In my recent advising conversations over Zoom, 12 first-year undergraduates scattered across several states shared their challenges with remote learning: feelings of isolation, flickering attention, and engagement fatigue.
Usually, these meetings happen in the formality of my Nassau Hall office at the top of a 200-year-old stone staircase. The change of frame was illuminating. As I caught glimpses of their home lives—a cameo portrait on the dining room wall, a sibling entering the screen to say hello, and many headboards—they discussed their classes and lamented the loss of their social lives. Some flinched at the possibility of remote learning in the fall. Still, several noted the benefits of prerecorded lectures and the ability to fully devote their attention to academic work. One mentioned the pleasure of long bike rides in the country; another, being able to observe Ramadan with his family. Most were focused on reaching the end of the semester while grappling with physical dislocation, economic uncertainty, and human suffering.
Aly Kassam-Remtulla is associate provost at Princeton University.
The immense desire of my students to get back to normal is understandable. What if we could get back to better than normal? Despite its profound limitations, the sudden shift to remote learning has made it possible for millions of students to salvage their semester. A decade ago, that would have been impossible. It has also exposed thousands of people to new technologies and different ways of learning. Which insights and virtual tools will we decide to carry forward when we are able to reconvene on campus? How might we engage online approaches to complement—rather than replace—face-to-face education. And how can they be harnessed to advance access and affordability?
A promising approach is hybrid or blended learning, which integrates online components with traditional classroom practices. For example, a course might include one prerecorded lecture, one on-campus discussion, and a short reflection submitted online each week.

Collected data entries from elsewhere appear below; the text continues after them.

/-! ## `decodeFinish` -/

@[simp] theorem decodeFinish_cfg (s : State) : (decodeFinish s).cfg = s.cfg := rfl
@[simp] theorem decodeFinish_busy (s : State) : (decodeFinish s).busy = false := rfl
@[simp] theorem decodeFinish_done (s : State) : (decodeFinish s).done = true := rfl
@[simp] theorem decodeFinish_err (s : State) : (decodeFinish s).err = .none := rfl
@[simp] theorem decodeFinish_op (s : State) : (decodeFinish s).op = s.op := rfl
@[simp] theorem decodeFinish_ilen (s : State) : (decodeFinish s).ilen = s.ilen := rfl
@[simp] theorem decodeFinish_olen (s : State) : (decodeFinish s).olen = s.nout := rfl
@[simp] theorem decodeFinish_i (s : State) : (decodeFinish s).i = s.i := rfl
@[simp] theorem decodeFinish_j (s : State) : (decodeFinish s).j = s.j := rfl
@[simp] theorem decodeFinish_acc (s : State) : (decodeFinish s).acc = s.acc := rfl
@[simp] theorem decodeFinish_cnt (s : State) : (decodeFinish s).cnt = s.cnt := rfl
@[simp] theorem decodeFinish_sub (s : State) : (decodeFinish s).sub = s.sub := rfl
@[simp] theorem decodeFinish_nout (s : State) : (decodeFinish s).nout = s.nout := rfl
@[simp] theorem decodeFinish_ibuf (s : State) : (decodeFinish s).ibuf = s.ibuf := rfl
@[simp] theorem decodeFinish_obuf (s : State) : (decodeFinish s).obuf = s.obuf := rfl
@[simp] theorem decodeFinish_sbox (s : State) : (decodeFinish s).sbox = s.sbox := rfl
@[simp] theorem decodeFinish_script (s : State) : (decodeFinish s).script = s.script := rfl
@[simp] theorem decodeFinish_reads (s : State) : (decodeFinish s).reads = s.reads := rfl
@[simp] theorem decodeFinish_draws (s : State) : (decodeFinish s).draws = s.draws := rfl

/-! ## `mixStep` -/

@[simp] theorem mixStep_cfg (s : State) : (mixStep s).cfg = s.cfg := by
  simp [mixStep]
@[simp] theorem mixStep_busy (s : State) : (mixStep s).busy = s.busy := by
  simp [mixStep]
@[simp] theorem mixStep_done (s : State) : (mixStep s).done = s.done := by
  simp [mixStep]
@[simp] theorem mixStep_err (s : State) : (mixStep s).err = s.err := by
  simp [mixStep]
@[simp] theorem mixStep_op (s : State) : (mixStep s).op = s.op := by
  simp [mixStep]
@[simp] theorem mixStep_ilen (s : State) : (mixStep s).ilen = s.ilen := by
  simp [mixStep]
@[simp] theorem mixStep_olen (s : State) : (mixStep s).olen = s.olen := by
  simp [mixStep]
@[simp] theorem mixStep_i (s : State) : (mixStep s).i = s.i := by
  simp [mixStep]
theorem mixStep_j (s : State) :
    (mixStep s).j = s.j + (s.readEntry (s.sbox.get s.cnt)).1
      + ((s.readEntry (s.sbox.get s.cnt)).2.readIbuf (s.cnt % s.ilen)).1 := by
  simp [mixStep]
@[simp] theorem mixStep_acc (s : State) : (mixStep s).acc = s.acc := by
  simp [mixStep]
@[simp] theorem mixStep_cnt (s : State) : (mixStep s).cnt = s.cnt + 1 := by
  simp [mixStep]
@[simp] theorem mixStep_sub (s : State) : (mixStep s).sub = s.sub := by
  simp [mixStep]
@[simp] theorem mixStep_nout (s : State) : (mixStep s).nout = s.nout := by
  simp [mixStep]
@[simp] theorem mixStep_ibuf (s : State) : (mixStep s).ibuf = s.ibuf := by
  simp [mixStep]
@[simp] theorem mixStep_obuf (s : State) : (mixStep s).obuf = s.obuf := by
  simp [mixStep]
@[simp] theorem mixStep_sbox (s : State) :
    (mixStep s).sbox = s.sbox.swap s.cnt (mixStep s).j.toNat := by
  simp [mixStep]
@[simp] theorem mixStep_script (s : State) : (mixStep s).script = s.script := by
  simp [mixStep]
@[simp] theorem mixStep_reads (s : State) : (mixStep s).reads = s.reads := by
  simp [mixStep]

/-! ## `cursorSetup` -/

@[simp] theorem cursorSetup_cfg (s : State) : (cursorSetup s).cfg = s.cfg := by
  simp only [cursorSetup]; split_ifs <;> rfl
@[simp] theorem cursorSetup_busy (s : State) : (cursorSetup s).busy = s.busy := by
  simp only [cursorSetup]; split_ifs <;> rfl
@[simp] theorem cursorSetup_done (s : State) : (cursorSetup s).done = s.done := by
  simp only [cursorSetup]; split_ifs <;> rfl
@[simp] theorem cursorSetup_err (s : State) : (cursorSetup s).err = s.err := by
  simp only [cursorSetup]; split_ifs <;> rfl
@[simp] theorem cursorSetup_op (s : State) : (cursorSetup s).op = s.op := by
  simp only [cursorSetup]; split_ifs <;> rfl
@[simp] theorem cursorSetup_ilen (s : State) : (cursorSetup s).ilen = s.ilen := by
  simp only [cursorSetup]; split_ifs <;> rfl
@[simp] theorem cursorSetup_olen (s : State) : (cursorSetup s).olen = s.olen := by
  simp only [cursorSetup]; split_ifs <;> rfl
@[simp] theorem cursorSetup_i (s : State) :
    (cursorSetup s).i = if s.cfg.persistCursors then s.i else 0#8 := by
  simp only [cursorSetup]; split_ifs <;> rfl
@[simp] theorem cursorSetup_j (s : State) :
    (cursorSetup s).j = if s.cfg.persistCursors then s.j else 0#8 := by
  simp only [cursorSetup]; split_ifs <;> rfl
@[simp] theorem cursorSetup_acc (s : State) : (cursorSetup s).acc = s.acc := by
  simp only [cursorSetup]; split_ifs <;> rfl
@[simp] theorem cursorSetup_cnt (s : State) : (cursorSetup s).cnt = s.cnt := by
  simp only [cursorSetup]; split_ifs <;> rfl
@[simp] theorem cursorSetup_sub (s : State) : (cursorSetup s).sub = .run := by
  simp only [cursorSetup]; split_ifs <;> rfl
@[simp] theorem cursorSetup_nout (s : State) : (cursorSetup s).nout = s.nout := by
  simp only [cursorSetup]; split_ifs <;> rfl
@[simp] theorem cursorSetup_ibuf (s : State) : (cursorSetup s).ibuf = s.ibuf := by
  simp only [cursorSetup]; split_ifs <;> rfl
@[simp] theorem cursorSetup_obuf (s : State) : (cursorSetup s).obuf = s.obuf := by
  simp only [cursorSetup]; split_ifs <;> rfl
@[simp] theorem cursorSetup_sbox (s : State) : (cursorSetup s).sbox = s.sbox := by
  simp only [cursorSetup]; split_ifs <;> rfl
@[simp] theorem cursorSetup_script (s : State) : (cursorSetup s).script = s.script := by
  simp only [cursorSetup]; split_ifs <;> rfl
@[simp] theorem cursorSetup_reads (s : State) : (cursorSetup s).reads = s.reads := by
  simp only [cursorSetup]; split_ifs <;> rfl
@[simp] theorem cursorSetup_draws (s : State) : (cursorSetup s).draws = s.draws := by
  simp only [cursorSetup]; split_ifs <;> rfl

Institutions and their professors will have to decide if and how to combine these elements. Imagine what could be developed if we had the time and resources to combine these methodologies to serve a variety of learners and institutions.
Hybrid learning advances three elements critical to higher education: flexibility, engagement, and learning.
Flexibility promotes persistence in college, which can lead to higher retention and graduation rates. Allowing students and faculty to engage at their convenience can ease trade-offs between education, work, and family; improve access to desired courses; and reduce scheduling bottlenecks. It can also increase access by drawing in students unable to pursue a degree in a traditional campus setting. Hybrid courses have the infrastructure to pivot to a fully online format in the face of a crisis. The University of Pittsburgh has already suggested it might move to a fully hybrid model this fall to mitigate uncertainty about resuming and maintaining normal operations.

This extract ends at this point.